-- ==== Sys2Proof/Syntax.lean ====
section
/-!
DEFINITION. The commands of the block and their operands: register accesses by a requester, events of its clocks, pins, links and
engines, instructions of its cores, and command packets.
-/
namespace Sys2Proof

/-- Who makes an access: a core (0-3 for H0-H3, 4 for S) or the host. -/
inductive Requester where
  | core (c : Fin 5)
  | host
  deriving DecidableEq, Repr

/-- A supply against its monitor threshold (R220, R450): above it, below it, or away altogether. -/
inductive Rail where
  | good
  | low
  | absent
  deriving DecidableEq, Repr

/-- The three compares a leg commit may set. -/
inductive LegCmp where
  | cmpa
  | cmpb
  | phase
  deriving DecidableEq, Repr

/-- Operand width of an instruction: a width prefix makes it 8 or 16 bits (R253, R259). -/
inductive Width where
  | b8
  | b16
  | b32
  deriving DecidableEq, Repr

/-- Segment registers in the order of their codes (R260). -/
inductive Seg where
  | cs
  | ds
  | ss
  | es
  | xs
  | ys
  deriving DecidableEq, Repr

/-- The prefixes of an instruction (R259): a segment override, an operand width, the constant-time prefix 0xEC. -/
structure Pre where
  seg   : Option Seg := none
  width : Width := .b32
  ct    : Bool := false
  deriving DecidableEq, Repr

/-- The second operand of R263: register, immediate, memory with a short or a long displacement. -/
inductive AluB where
  | reg (b : Fin 16)
  | imm (v : Word)
  | mem8 (b : Fin 16) (disp : BitVec 8)
  | mem16 (b : Fin 16) (disp : BitVec 16)
  deriving DecidableEq, Repr

/-- The memory operand of R265, form F 0 to 3, with its base register. -/
inductive MemForm where
  | ind (b : Fin 16)
  | disp8 (b : Fin 16) (disp : BitVec 8)
  | disp16 (b : Fin 16) (disp : BitVec 16)
  | post (b : Fin 16)
  deriving DecidableEq, Repr

/-- The count operand of a shift (R266). -/
inductive ShiftBy where
  | reg (b : Fin 16)
  | imm (k : Byte)
  deriving DecidableEq, Repr

/-- The condition codes 0x0 to 0xE (R272). -/
inductive Cond where
  | alw
  | eq
  | ne
  | lt
  | ge
  | le
  | gt
  | ltu
  | geu
  | leu
  | gtu
  | neg
  | pos
  | ov
  | nov
  deriving DecidableEq, Repr

/-- A displacement of a branch or of a store of an immediate: short or long. -/
inductive Disp where
  | short (d : BitVec 8)
  | long (d : BitVec 16)
  deriving DecidableEq, Repr

/-- The pointer-handshake FIFOs of R41: the PCIe command buffer, the SPI queue, a capture staging buffer, a link port's queues. -/
inductive Fifo where
  | pcieCmd
  | spiCmd
  | capStage (r : Fin 16)
  | linkTx (p : Fin 2)
  | linkRx (p : Fin 2)
  deriving DecidableEq, Repr

/-- The registers of a fabric channel (R195, R196): its enable words, its control, its owner. -/
inductive ChanPart where
  | en (k : Fin 16)
  | ctl
  | own
  deriving DecidableEq, Repr

/-- An inbound PCIe request of whole words (R407): BAR0 or BAR2, byte offset in the BAR, byte enables of each word, the data of a
write. -/
structure Inbound where
  bar2  : Bool
  addr  : Nat
  write : Bool
  be    : List (BitVec 4)
  data  : List Word
  deriving DecidableEq, Repr
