/-- Physical address of a register. -/
def Reg.addr : Reg → Nat
  | .sys r => 0x40000000 + r.off
  | .leg i r => 0x40100000 + 0x40 * i.val + r.off
  | .tb i r => 0x40100000 + 0x40 * i.val + r.off
  | .tbg r => 0x40100000 + r.off
  | .adc i r => 0x40200000 + 0x100 * i.val + r.off
  | .adcg r => 0x40200000 + r.off
  | .le i r => 0x40400000 + 0x80 * i.val + r.off
  | .lepr i r => 0x40400000 + 0x10 * i.val + r.off
  | .lesh r => 0x40400000 + r.off
  | .cmp i r => 0x40300000 + 0x40 * i.val + r.off
  | .cmpg r => 0x40300000 + r.off
  | .pos i r => 0x40340000 + 0x100 * i.val + r.off
  | .ch i (.en k) => 0x40040000 + 0x40 * i.val + (ChReg.en k).off
  | .ch i r => 0x40040000 + 0x10 * i.val + r.off
  | .ev r => 0x40040000 + r.off
  | .ic r => 0x40060000 + r.off
  | .icc i r => 0x40060000 + 0x40 * i.val + r.off
  | .fc r => 0x40010000 + r.off
  | .shl i r => 0x40020000 + 0x20 * i.val + r.off
  | .shtm i r => 0x40020000 + 0x10 * i.val + r.off
  | .shg r => 0x40020000 + r.off
  | .wd i r => 0x40900000 + 0x20 * i.val + r.off
  | .th r => 0x40900000 + r.off
  | .core i r => 0x40000000 + 0x10 * i.val + r.off
  | .fl r => 0x40500000 + r.off
  | .lnk r => 0x40600000 + r.off
  | .lnkp i r => 0x40600000 + 0x40 * i.val + r.off
  | .hif r => 0x40700000 + r.off
  | .capr i r => 0x40780000 + 0x100 * i.val + r.off
  | .sec r => 0x40800000 + r.off

/-- Access masks of a register. -/
def Reg.access : Reg → Access
  | .sys r => r.access
  | .leg _ r => r.access
  | .tb _ r => r.access
  | .tbg r => r.access
  | .adc _ r => r.access
  | .adcg r => r.access
  | .le _ r => r.access
  | .lepr _ r => r.access
  | .lesh r => r.access
  | .cmp _ r => r.access
  | .cmpg r => r.access
  | .pos _ r => r.access
  | .ch _ r => r.access
  | .ev r => r.access
  | .ic r => r.access
  | .icc _ r => r.access
  | .fc r => r.access
  | .shl _ r => r.access
  | .shtm _ r => r.access
  | .shg r => r.access
  | .wd _ r => r.access
  | .th r => r.access
  | .core _ r => r.access
  | .fl r => r.access
  | .lnk r => r.access
  | .lnkp _ r => r.access
  | .hif r => r.access
  | .capr _ r => r.access
  | .sec r => r.access

/-- Reset value of a register. -/
def Reg.reset : Reg → Word
  | .sys r => r.reset
  | .leg _ r => r.reset
  | .tb _ r => r.reset
  | .tbg r => r.reset
  | .adc _ r => r.reset
  | .adcg r => r.reset
  | .le _ r => r.reset
  | .lepr _ r => r.reset
  | .lesh r => r.reset
  | .cmp _ r => r.reset
  | .cmpg r => r.reset
  | .pos _ r => r.reset
  | .ch _ r => r.reset
  | .ev r => r.reset
  | .ic r => r.reset
  | .icc _ r => r.reset
  | .fc r => r.reset
  | .shl _ r => r.reset
  | .shtm _ r => r.reset
  | .shg r => r.reset
  | .wd _ r => r.reset
  | .th r => r.reset
  | .core _ r => r.reset
  | .fl r => r.reset
  | .lnk r => r.reset
  | .lnkp _ r => r.reset
  | .hif r => r.reset
  | .capr _ r => r.reset
  | .sec r => r.reset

####################

* [AIM OF THE EXERCISE]: Copy all the records above exactly, missing none.

* [EXERCISE ANSWER]:
-- ==== Sys2Proof/Syntax.lean ====
section
/-!
DEFINITION. The commands of the block and their operands: register accesses by a requester, events of its clocks, pins, links and
engines, instructions of its cores, and command packets.
-/
namespace Sys2Proof

/-- Who makes an access: a core (0-3 for H0-H3, 4 for S) or the host. -/
inductive Requester where
  | core (c : Fin 5)
  | host
  deriving DecidableEq, Repr

/-- A supply against its monitor threshold (R220, R450): above it, below it, or away altogether. -/
inductive Rail where
  | good
  | low
  | absent
  deriving DecidableEq, Repr

/-- The three compares a leg commit may set. -/
inductive LegCmp where
  | cmpa
  | cmpb
  | phase
  deriving DecidableEq, Repr

/-- Operand width of an instruction: a width prefix makes it 8 or 16 bits (R253, R259). -/
inductive Width where
  | b8
  | b16
  | b32
  deriving DecidableEq, Repr

/-- Segment registers in the order of their codes (R260). -/
inductive Seg where
  | cs
  | ds
  | ss
  | es
  | xs
  | ys
  deriving DecidableEq, Repr

/-- The prefixes of an instruction (R259): a segment override, an operand width, the constant-time prefix 0xEC. -/
structure Pre where
  seg   : Option Seg := none
  width : Width := .b32
  ct    : Bool := false
  deriving DecidableEq, Repr

/-- The second operand of R263: register, immediate, memory with a short or a long displacement. -/
inductive AluB where
  | reg (b : Fin 16)
  | imm (v : Word)
  | mem8 (b : Fin 16) (disp : BitVec 8)
  | mem16 (b : Fin 16) (disp : BitVec 16)
  deriving DecidableEq, Repr

/-- The memory operand of R265, form F 0 to 3, with its base register. -/
inductive MemForm where
  | ind (b : Fin 16)
  | disp8 (b : Fin 16) (disp : BitVec 8)
  | disp16 (b : Fin 16) (disp : BitVec 16)
  | post (b : Fin 16)
  deriving DecidableEq, Repr

/-- The count operand of a shift (R266). -/
inductive ShiftBy where
  | reg (b : Fin 16)
  | imm (k : Byte)
  deriving DecidableEq, Repr

/-- The condition codes 0x0 to 0xE (R272). -/
inductive Cond where
  | alw
  | eq
  | ne
  | lt
  | ge
  | le
  | gt
  | ltu
  | geu
  | leu
  | gtu
  | neg
  | pos
  | ov
  | nov
  deriving DecidableEq, Repr

/-- A displacement of a branch or of a store of an immediate: short or long. -/
inductive Disp where
  | short (d : BitVec 8)
  | long (d : BitVec 16)
  deriving DecidableEq, Repr

/-- The pointer-handshake FIFOs of R41: the PCIe command buffer, the SPI queue, a capture staging buffer, a link port's queues. -/
inductive Fifo where
  | pcieCmd
  | spiCmd
  | capStage (r : Fin 16)
  | linkTx (p : Fin 2)
  | linkRx (p : Fin 2)
  deriving DecidableEq, Repr

/-- The registers of a fabric channel (R195, R196): its enable words, its control, its owner. -/
inductive ChanPart where
  | en (k : Fin 16)
  | ctl
  | own
  deriving DecidableEq, Repr

/-- An inbound PCIe request of whole words (R407): BAR0 or BAR2, byte offset in the BAR, byte enables of each word, the data of a
write. -/
structure Inbound where
  bar2  : Bool
  addr  : Nat
  write : Bool
  be    : List (BitVec 4)
  data  : List Word
  deriving DecidableEq, Repr
/-- Physical address of a register. -/
def Reg.addr : Reg → Nat
  | .sys r => 0x40000000 + r.off
  | .leg i r => 0x40100000 + 0x40 * i.val + r.off
  | .tb i r => 0x40100000 + 0x40 * i.val + r.off
  | .tbg r => 0x40100000 + r.off
  | .adc i r => 0x40200000 + 0x100 * i.val + r.off
  | .adcg r => 0x40200000 + r.off
  | .le i r => 0x40400000 + 0x80 * i.val + r.off
  | .lepr i r => 0x40400000 + 0x10 * i.val + r.off
  | .lesh r => 0x40400000 + r.off
  | .cmp i r => 0x40300000 + 0x40 * i.val + r.off
  | .cmpg r => 0x40300000 + r.off
  | .pos i r => 0x40340000 + 0x100 * i.val + r.off
  | .ch i (.en k) => 0x40040000 + 0x40 * i.val + (ChReg.en k).off
  | .ch i r => 0x40040000 + 0x10 * i.val + r.off
  | .ev r => 0x40040000 + r.off
  | .ic r => 0x40060000 + r.off
  | .icc i r => 0x40060000 + 0x40 * i.val + r.off
  | .fc r => 0x40010000 + r.off
  | .shl i r => 0x40020000 + 0x20 * i.val + r.off
  | .shtm i r => 0x40020000 + 0x10 * i.val + r.off
  | .shg r => 0x40020000 + r.off
  | .wd i r => 0x40900000 + 0x20 * i.val + r.off
  | .th r => 0x40900000 + r.off
  | .core i r => 0x40000000 + 0x10 * i.val + r.off
  | .fl r => 0x40500000 + r.off
  | .lnk r => 0x40600000 + r.off
  | .lnkp i r => 0x40600000 + 0x40 * i.val + r.off
  | .hif r => 0x40700000 + r.off
  | .capr i r => 0x40780000 + 0x100 * i.val + r.off
  | .sec r => 0x40800000 + r.off

/-- Access masks of a register. -/
def Reg.access : Reg → Access
  | .sys r => r.access
  | .leg _ r => r.access
  | .tb _ r => r.access
  | .tbg r => r.access
  | .adc _ r => r.access
  | .adcg r => r.access
  | .le _ r => r.access
  | .lepr _ r => r.access
  | .lesh r => r.access
  | .cmp _ r => r.access
  | .cmpg r => r.access
  | .pos _ r => r.access
  | .ch _ r => r.access
  | .ev r => r.access
  | .ic r => r.access
  | .icc _ r => r.access
  | .fc r => r.access
  | .shl _ r => r.access
  | .shtm _ r => r.access
  | .shg r => r.access
  | .wd _ r => r.access
  | .th r => r.access
  | .core _ r => r.access
  | .fl r => r.access
  | .lnk r => r.access
  | .lnkp _ r => r.access
  | .hif r => r.access
  | .capr _ r => r.access
  | .sec r => r.access

/-- Reset value of a register. -/
def Reg.reset : Reg → Word
  | .sys r => r.reset
  | .leg _ r => r.reset
  | .tb _ r => r.reset
  | .tbg r => r.reset
  | .adc _ r => r.reset
  | .adcg r => r.reset
  | .le _ r => r.reset
  | .lepr _ r => r.reset
  | .lesh r => r.reset
  | .cmp _ r => r.reset
  | .cmpg r => r.reset
  | .pos _ r => r.reset
  | .ch _ r => r.reset
  | .ev r => r.reset
  | .ic r => r.reset
  | .icc _ r => r.reset
  | .fc r => r.reset
  | .shl _ r => r.reset
  | .shtm _ r => r.reset
  | .shg r => r.reset
  | .wd _ r => r.reset
  | .th r => r.reset
  | .core _ r => r.reset
  | .fl r => r.reset
  | .lnk r => r.reset
  | .lnkp _ r => r.reset
  | .hif r => r.reset
  | .capr _ r => r.reset
  | .sec r => r.reset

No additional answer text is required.